A profitable nature-based solution for cities

In the district of Sainte-Marthe (Marseille), 5 young architects and landscapers set up “Terre des mars” urban farm. In less than one hectare, about forty kinds of vegetables are cultivated without heavy mechanisation or chemicals. In the outskirts of Montpellier, the “Ferme Urbaine Collective de la Condamine” is a growing urban farm managed by young people which will preserve the land through the regeneration of abandoned hectares assigned by the municipality. In Bologna, urban gardens have an educational and social inclusion vocation since the ‘60s, while Villa Ghigi Park represents a great experience which allows the city to maintain the integrity of the land.

The Greek city of Thessaloniki hosts an urban vineyard, founded by the collaboration between the Municipality, local wine producers and the Viticulture Laboratory of the Agriculture Department-Aristotle University. Outside the city, the University manages a rural area of 760 hectares with a huge variety of plants and organises seminars on organic methods for citizens. In Badia del Valles (Barcelona), the agriculture experimentations of one urban orchard is linked to social housing and a strong social inclusion component.

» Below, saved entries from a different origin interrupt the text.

-- ==== Sys2Proof/Machine/Bus.lean ====
section
/-! DEFINITION. The two external buses (spec/20_memory.md R60 to R63, R70 to R71): memory as a list of cells in canonical
form, one byte read and one byte written on ExtBus and on PpuBus, and how an operation is chained and ended. -/

namespace Sys2Proof.Machine

/-- Go on with the value and the state of an operation that answered; keep a stop. -/
def Res.bind {α β : Type} (r : Res α) (k : α → State → Res β) : Res β :=
  match r with
  | .ok a s => k a s
  | .fault f => .fault f
  | .refused e => .refused e

/-- End a step with what an operation left. -/
def Res.finish (r : Res Unit) : Host.Outcome State Fault Refusal :=
  match r with
  | .ok _ s => .next s
  | .fault f => .fault f
  | .refused e => .refused e

/-- Record one bus transfer: in the list of the current call (log 12) and in the history the buses answer by (R63). -/
def State.record (e : IoEvent) (s : State) : State := { s with io := s.io ++ [e], history := e :: s.history }

/-- Record several bus transfers, the first one first. -/
def State.recordAll (events : List IoEvent) (s : State) : State :=
  { s with io := s.io ++ events, history := events.reverse ++ s.history }

/-- Hand the host a byte it asked for, or the frame buffer a pixel (log 12): no access of a bus. -/
def State.emit (e : IoEvent) (s : State) : State := { s with io := s.io ++ [e] }

/-- One free value has been used (log 5). -/
def State.nextDraw (s : State) : State := { s with draws := s.draws + 1 }

/-! ## Memory as a list of cells -/

/-- What an address that no cell lists reads as (log 4). -/
def unlistedByte : Byte := 0x00

/-- The byte a list of cells holds at an address. -/
def cellsFind : List Host.Cell → Nat → Option Byte
  | [], _ => none
  | (k, d) :: rest, a => if k = a then some d else cellsFind rest a

/-- Put a byte into its place in a list sorted by address. -/
def cellsInsert (a : Nat) (d : Byte) : List Host.Cell → List Host.Cell
  | [] => [(a, d)]
  | (k, e) :: rest =>
    if a < k then (a, d) :: (k, e) :: rest
    else if a = k then (a, d) :: rest
    else (k, e) :: cellsInsert a d rest

/-- Take an address out of a list of cells. -/
def cellsErase (a : Nat) (cells : List Host.Cell) : List Host.Cell :=
  cells.filter (fun c => decide (c.1 ≠ a))

/-- Write one byte and keep the canonical form: the byte an unlisted address reads as is not listed. -/
def cellsWrite (a : Nat) (d : Byte) (cells : List Host.Cell) : List Host.Cell :=
  if d = unlistedByte then cellsErase a cells else cellsInsert a d cells

/-- The canonical form of a memory of `size` bytes: addresses strictly rising and in range, and no cell holding what an
unlisted address reads as. -/
abbrev Memory.wf (size : Nat) (cells : List Host.Cell) : Prop :=
  cells.Pairwise (fun c e => c.1 < e.1) ∧ ∀ c ∈ cells, c.1 < size ∧ c.2 ≠ unlistedByte

/-- The byte a bus's memory holds at an address, read without any effect (an inspection, R53). -/
def Bus.peek (b : Bus) (a : Nat) : Byte := (cellsFind b.cells a).getD unlistedByte

/-- What is assumed of a bus at an address: what its first region there says, nothing outside every region (R63, log 3). -/
def busKindIn : List BusRegion → Nat → BusKind
  | [], _ => .free
  | r :: rest, a => if r.first ≤ a ∧ a ≤ r.last then r.kind else busKindIn rest a

/-- What is assumed of a bus at an address. -/
def Bus.kindAt (b : Bus) (a : Nat) : BusKind := busKindIn b.regions a

/-- The effect of a write on the bytes assumed: stored where the bus is RAM. A write elsewhere takes effect through the
history alone. -/
def Bus.store (b : Bus) (a : Nat) (d : Byte) : Bus :=
  match b.kindAt a with
  | .ram => { b with cells := cellsWrite a d b.cells }
  | .rom => b
  | .free => b

/-! ## One transfer -/

/-- `ExtBus.read(a)` (R62, R63): the byte assumed there, or where nothing is assumed what ExtBus answers after this
history. -/
def extRead (a : Word) (s : State) : Byte :=
  match s.ext.kindAt a.toNat with
  | .ram => s.ext.peek a.toNat
  | .rom => s.ext.peek a.toNat
  | .free => Config.extBusRead s.history a

/-- `ExtBus.write(a, d)` (R62, R63). -/
def extWrite (a : Word) (d : Byte) (s : State) : State :=
  { s with ext := s.ext.store a.toNat d }

/-- The answer of PpuBus at an address (R70): the byte assumed there, or where nothing is assumed what PpuBus answers after
this history. -/
def ppuBusAnswer (a : BitVec 14) (s : State) : Byte :=
  match s.ppuBus.kindAt a.toNat with
  | .ram => s.ppuBus.peek a.toNat
  | .rom => s.ppuBus.peek a.toNat
  | .free => Config.ppuBusRead s.history a

/-- `PpuRead(a)` (R9, R70): one transfer on the PPU bus. -/
def ppuBusRead (a : BitVec 14) (s : State) : Byte × State :=
  (ppuBusAnswer a s, s.record (.ppuRead a (ppuBusAnswer a s)))

/-- `PpuWrite(a, d)` (R9, R70): one transfer on the PPU bus. -/
def ppuBusWrite (a : BitVec 14) (d : Byte) (s : State) : State :=
  { s.record (.ppuWrite a d) with ppuBus := s.ppuBus.store a.toNat d }

end Sys2Proof.Machine
end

These practices strengthen nature in cities, trying to balance urbanisation, the integrity of land and improve rural-urban links, despite an increase in urban dwellers. They decrease the gap between the city, nature and agriculture and enhance the environmental and sustainable management of land and water.

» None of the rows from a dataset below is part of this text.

-- ==== Sys2Proof/Machine/Engine.lean ====
section
/-! DEFINITION. The processor's step (spec/40_cpu_engine.md R100 to R105), the two resets (spec/70_reset_and_hazards.md
R260, R262), and one call of the host (spec/60_exceptions.md R257). -/

namespace Sys2Proof.Machine

/-! ## Fetch and decode -/

/-- Read the next operand byte and move PC past it (R115). -/
def fetchByte (s : State) : Res Byte :=
  (memRead s.cpu.pc s).bind fun b s1 => .ok b (s1.setPc (s1.cpu.pc + 1))

/-- The opcode read, the lookup, and the operand reads in increasing address order (R74, R91, R101); PC is left at the
next instruction. An undefined opcode is refused before any register changes (R93). -/
def fetchInstr (s : State) : Res Instr :=
  (memRead s.cpu.pc s).bind fun op s1 =>
  match lookup op with
  | none => .refused (.undefinedOpcode op s.cpu.pc)
  | some (.one i) => .ok i (s1.setPc (s1.cpu.pc + 1))
  | some (.two f) =>
    (fetchByte (s1.setPc (s1.cpu.pc + 1))).bind fun b s2 => .ok (f b) s2
  | some (.three f) =>
    (fetchByte (s1.setPc (s1.cpu.pc + 1))).bind fun lo s2 =>
    (fetchByte s2).bind fun hi s3 => .ok (f (word16 hi lo)) s3

/-! ## CPU clock -/

/-- One whole instruction at a boundary (R101). -/
def runInstr (s : State) : Out :=
  match fetchInstr s with
  | .ok i s1 => exec i s1
  | .fault f => .fault f
  | .refused r => .refused r

/-- What a begin call does before the decrement (R101, R244, R245, R249). -/
def beginCall (s : State) : Out :=
  if s.nmiPending then complete (nmiEntry s) 7
  else if s.irqLine && !s.cpu.p.i then complete (irqEntry s) 7
  else runInstr s

/-- The decrement that ends every CPU call (R102). -/
def tick (o : Out) : Out :=
  match o with
  | .next s => .next (s.setCycles (s.cpu.cycles - 1))
  | .fault f => .fault f
  | .refused r => .refused r

/-- CPU `clock()` (R100, R101, R105). -/
def cpuClock (s : State) : Out :=
  if s.cpu.resetDone = false then .fault (.notReset .cpu)
  else if s.cpu.cycles = 0 then tick (beginCall s)
  else tick (.next s)

/-! ## The resets -/

/-- CPU `reset()` (R260). -/
def cpuReset (s : State) : Res Unit :=
  (memRead16 resetVector s).bind fun pc s1 =>
  .ok () { s1 with
    nmiPending := false
    cpu :=
      { a := s1.params.cpuResetRegs.a
        x := s1.params.cpuResetRegs.x
        y := s1.params.cpuResetRegs.y
        sp := s1.params.cpuResetRegs.sp
        p := s1.params.cpuResetRegs.p
        pc := pc
        cycles := s1.params.resetCycles
        resetDone := true } }

/-- PPU `reset()` (R262): every register of R51, and a fresh draw for the bytes of OAM. -/
def ppuReset (s : State) : State :=
  { s.nextDraw with
    ppu :=
      { ctrl := 0x00, mask := 0x00, vblank := false, sprite0Hit := false, spriteOverflow := false
        oamAddr := 0x00, oam := { cells := [], epoch := s.draws }, w := false, v := 0x0000, t := 0x0000, x := 0
        nmiOutputPrev := false, readBuffer := 0x00, bgNextNt := 0x00, bgNextAt := 0, bgNextLo := 0x00, bgNextHi := 0x00
        shPtLo := 0x0000, shPtHi := 0x0000, shAtLo := 0x0000, shAtHi := 0x0000
        scanline := s.params.ppuResetScanline, dot := s.params.ppuResetDot, resetDone := true } }

/-! ## One call of the host -/

/-- What one call of the host does (R257). -/
def runCall (c : HostCall) (s : State) : Out :=
  match c with
  | .cpuReset => (cpuReset s).finish
  | .cpuClock => cpuClock s
  | .ppuReset => .next (ppuReset s)
  | .ppuClock => (ppuClock s).finish
  | .ppuRead i => ((portRead i s).bind fun d s1 => .ok () (s1.emit (.portRead i d))).finish
  | .ppuWrite i d => (portWrite i d s).finish
  | .inspect => .next s
  | .setIrq level => .next { s with irqLine := level }

/-- The next call of the schedule and the calls that remain after it (R275, log 2); none when the host makes no call. -/
def nextCall (s : State) : Option (HostCall × List HostCall) :=
  match s.calls with
  | c :: rest => some (c, rest)
  | [] =>
    match s.loop with
    | c :: rest => some (c, rest)
    | [] => none

/-- The step of the block, all that R52 says is no state of it being an argument: the call the host's schedule makes, and the
input level, the buses, the constants and the draws the call goes by. It answers the block after the call, and the parameters
as the call left them (the history and the draws moved on). -/
def Block.step (c : HostCall) (e : StepParameters) (b : Block) : Out :=
  runCall c { toBlock := b, toStepParameters := e }

/-- The parameters a call starts with: the schedule without that call, and an empty list of transfers (log 2, log 12). -/
def StepParameters.start (rest : List HostCall) (e : StepParameters) : StepParameters := { e with calls := rest, io := [] }

/-- One step of the host's interface: the step of the block under the next call of the schedule; a host that makes no call
leaves the machine as it is (R257, R275, log 14, log 27). -/
def stepCall (s : State) : Out :=
  match nextCall s with
  | some (c, rest) => s.toBlock.step c (s.toStepParameters.start rest)
  | none => .next { s with io := [] }

/-! ## Placing an instruction -/

/-- Whether a fetch from an address answers the byte placed there: not an address of which nothing is assumed, and not the
window. -/
def fetchable (s : State) (a : Word) : Bool := s.ext.kindAt a.toNat != .free && !inWindow a

/-- The three addresses an instruction at `pc` can occupy (R85). -/
def instrAddresses (pc : Word) : List Word := [pc, pc + 1, pc + 2]

/-- ExtBus with the three bytes of an instruction placed at `pc`, whatever kind of region lies there. -/
def placeBytes (pc : Word) (w : Nat) (b : Bus) : Bus :=
  let cells0 := cellsWrite pc.toNat (tableByte w 0) b.cells
  let cells1 := cellsWrite (pc + 1).toNat (tableByte w 1) cells0
  { b with cells := cellsWrite (pc + 2).toNat (tableByte w 2) cells1 }

/-- The machine with an instruction placed where the next step fetches (log 11): at PC, or at 0x8000 with all of
ExtBus assumed to be RAM where a fetch at PC would not read what is placed; the CPU is at a boundary, reset, with no interrupt
to take, and its clock is the next call. -/
def placeInstr (s : State) (nbits w : Nat) : State :=
  let here := (instrAddresses s.cpu.pc).all (fetchable s)
  let pc : Word := if here then s.cpu.pc else 0x8000
  let ext : Bus := if here then s.ext else { s.ext with regions := [⟨0x0000, 0xFFFF, .ram⟩] }
  { s with
    cpu := { s.cpu with pc := pc, cycles := 0, resetDone := true }
    nmiPending := false
    irqLine := false
    ext := placeBytes pc (w % 2 ^ nbits) ext
    calls := if (nextCall s).map Prod.fst = some .cpuClock then s.calls else .cpuClock :: s.calls }

end Sys2Proof.Machine
end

MADRE – Metropolitan Agriculture for Developing an innovative, sustainable and Responsible Economy – is a project co-financed by the Interreg MED Programme, which has collected these initiatives in the MADRE Best Practices Catalogue to set up a knowledge base of urban and peri-urban agriculture initiatives. The Catalogue contains a selection of them, all the initiatives will be published in the MADRE Digital Platform which will consolidate the resources of the project and will be a tool for future networking opportunities.

MADRE aims at paving the way for a transnational network of metropolitan and peri-urban agriculture (MPA) stakeholders, promoting agriculture as strategic asset of public policies. The project has the stakeholder engagement of the 6 flagship metropolitan areas involved – Barcelona, Marseille, Montpellier, Bologna, Thessaloniki and Tirana.   At the core of these activities are more than 100 stakeholders who are farmers and SMEs dealing with agriculture, academia researchers, citizens and public authorities. All these stakeholders have been involved in discussing the 6 innovation thematic areas identified within MADRE through world cafè methodology and working groups: farmers’ innovation, consumers’ innovation, academia research, territorial innovation, social innovation and transnational innovation.  Stakeholders analysed the constraints and needs of the topics and gave relevant inputs on how to build the network in the Mediterranean area.

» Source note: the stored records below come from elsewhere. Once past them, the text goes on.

/-- R133 to R135: STA (7 forms), STX (3 forms), STY (3 forms): one write of the register at the address, no read of it, no
flag changed, no page-crossing cycle. -/
def Obligations.StoreInstructions : Prop :=
  Stores .sta [(0x85, .zeroPage, 3, false), (0x95, .zeroPageX, 4, false), (0x8D, .absolute, 4, false),
    (0x9D, .absoluteX, 5, false), (0x99, .absoluteY, 5, false), (0x81, .indexedIndirect, 6, false),
    (0x91, .indirectIndexed, 6, false)] (fun c => c.a) ∧
  Stores .stx [(0x86, .zeroPage, 3, false), (0x96, .zeroPageY, 4, false), (0x8E, .absolute, 4, false)] (fun c => c.x) ∧
  Stores .sty [(0x84, .zeroPage, 3, false), (0x94, .zeroPageX, 4, false), (0x8C, .absolute, 4, false)] (fun c => c.y)

/-- R136 to R141: TAX, TAY, TXA, TYA, TSX set Z and N from the value moved; TXS sets no flag. -/
def Obligations.TransferInstructions : Prop :=
  Implied .tax 0xAA (fun c => { c with x := c.a, p := withNZ c.a c.p }) ∧
  Implied .tay 0xA8 (fun c => { c with y := c.a, p := withNZ c.a c.p }) ∧
  Implied .txa 0x8A (fun c => { c with a := c.x, p := withNZ c.x c.p }) ∧
  Implied .tya 0x98 (fun c => { c with a := c.y, p := withNZ c.y c.p }) ∧
  Implied .tsx 0xBA (fun c => { c with x := c.sp, p := withNZ c.sp c.p }) ∧
  Implied .txs 0x9A (fun c => { c with sp := c.x })

/-! ## The stack -/

/-- R142, R144: PHA writes A at the stack byte and moves SP down; PLA moves SP up, reads the byte there into A and sets Z and
N from it. -/
def Obligations.AccumulatorPushAndPull : Prop :=
  (rowOf .pha = (0x48, .implied, 3, false) ∧ ∀ s : State, ∃ t, exec .pha s = .next t ∧
    t.cpu = { s.cpu with sp := s.cpu.sp - 1, cycles := 3 } ∧ Pushed s t [(stackByte s.cpu.sp, s.cpu.a)]) ∧
  (rowOf .pla = (0x68, .implied, 4, false) ∧ ∀ s : State, ∃ r s1, memRead (stackByte (s.cpu.sp + 1)) s = .ok r s1 ∧
    ReadFrame s s1 ∧ s1.ppu = s.ppu ∧ exec .pla s = .next { s1 with cpu := { s.cpu with
      sp := s.cpu.sp + 1, a := r, p := withNZ r s.cpu.p, cycles := 4 } })

/-- R143, R145, R29 (D4: a push writes bit 4 itself, a pull discards it and clears stored B): PHP pushes the six flags with
bits 4 and 5 set and keeps P; PLP takes N, V, D, I, Z, C from the byte pulled. -/
def Obligations.StatusPushAndPull : Prop :=
  (rowOf .php = (0x08, .implied, 3, false) ∧ ∀ s : State, ∃ (d : Byte) (t : State), exec .php s = .next t ∧
    t.cpu = { s.cpu with sp := s.cpu.sp - 1, cycles := 3 } ∧ Pushed s t [(stackByte s.cpu.sp, d)] ∧
    d.getLsbD 7 = s.cpu.p.n ∧ d.getLsbD 6 = s.cpu.p.v ∧ d.getLsbD 5 = true ∧ d.getLsbD 4 = true ∧
    d.getLsbD 3 = s.cpu.p.d ∧ d.getLsbD 2 = s.cpu.p.i ∧ d.getLsbD 1 = s.cpu.p.z ∧ d.getLsbD 0 = s.cpu.p.c) ∧
  (rowOf .plp = (0x28, .implied, 4, false) ∧ ∀ s : State, ∃ r s1, memRead (stackByte (s.cpu.sp + 1)) s = .ok r s1 ∧
    ReadFrame s s1 ∧ s1.ppu = s.ppu ∧ exec .plp s = .next { s1 with cpu := { s.cpu with
      sp := s.cpu.sp + 1
      p := { n := r.getLsbD 7, v := r.getLsbD 6, b := false, d := r.getLsbD 3, i := r.getLsbD 2, z := r.getLsbD 1,
             c := r.getLsbD 0 }
      cycles := 4 } })

/-- R144, R145, R175, R252 (D4 for B): on stack bytes that are RAM, PHA then PLA restores A, PHP then PLP restores P but for
B, JSR then RTS returns to the instruction after the JSR, and BRK then RTI restores P but for B and returns past the
padding byte; SP is unchanged in each case. -/
def Obligations.StackRoundTrips : Prop :=
  ∀ s : State, (∀ k : Nat, k < 3 → s.ext.kindAt (stackByte (s.cpu.sp - BitVec.ofNat 8 k)).toNat = .ram) →
    (∃ t u, exec .pha s = .next t ∧ exec .pla t = .next u ∧
      u.cpu = { s.cpu with p := withNZ s.cpu.a s.cpu.p, cycles := 4 }) ∧
    (∃ t u, exec .php s = .next t ∧ exec .plp t = .next u ∧
      u.cpu = { s.cpu with p := { s.cpu.p with b := false }, cycles := 4 }) ∧
    (∀ a : Word, ∃ t u, exec (.jsr a) s = .next t ∧ exec .rts t = .next u ∧ u.cpu = { s.cpu with cycles := 6 }) ∧
    ∃ t u, exec .brk s = .next t ∧ exec .rti t = .next u ∧
      u.cpu = { s.cpu with p := { s.cpu.p with b := false }, pc := s.cpu.pc + 1, cycles := 6 }

/-! ## Logic and shifts -/

/-- R146 to R149 (90_conflicts C7: BIT writes V): AND, ORA, EOR (8 forms each) and BIT (2 forms), whose N and V are bits 7
and 6 of the operand and which writes no register. -/
def Obligations.LogicInstructions : Prop :=
  Reads .and (eightRows 0x29 0x25 0x35 0x2D 0x3D 0x39 0x21 0x31)
    (fun m c => { c with a := c.a &&& m, p := withNZ (c.a &&& m) c.p }) ∧
  Reads .ora (eightRows 0x09 0x05 0x15 0x0D 0x1D 0x19 0x01 0x11)
    (fun m c => { c with a := c.a ||| m, p := withNZ (c.a ||| m) c.p }) ∧
  Reads .eor (eightRows 0x49 0x45 0x55 0x4D 0x5D 0x59 0x41 0x51)
    (fun m c => { c with a := c.a ^^^ m, p := withNZ (c.a ^^^ m) c.p }) ∧
  Reads .bit [(0x24, .zeroPage, 3, false), (0x2C, .absolute, 4, false)]
    (fun m c => { c with p := { c.p with z := decide (c.a &&& m = 0), n := m.getLsbD 7, v := m.getLsbD 6 } })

The needs that emerged from the stakeholder point of view are: appropriate regulatory framework, access to land at affordable price, public support for pilot initiatives, sustainable water and waste management, protection of biodiversity.  These seem to be the prerequisite to be supportive of a new urban agriculture and sustainable cities development.

The MPA becomes essential in the public policy agenda and for cities which should reach the Sustainable Development Goals (SDGs) of the 2030 Agenda for Sustainable Development. The design of a new urban agricultural planning, adapting cities to climate change by multi-functional landscape management and enhancing urban biodiversity, is what MADRE will boost thanks to the Policy Paper to be finalized by June 2018.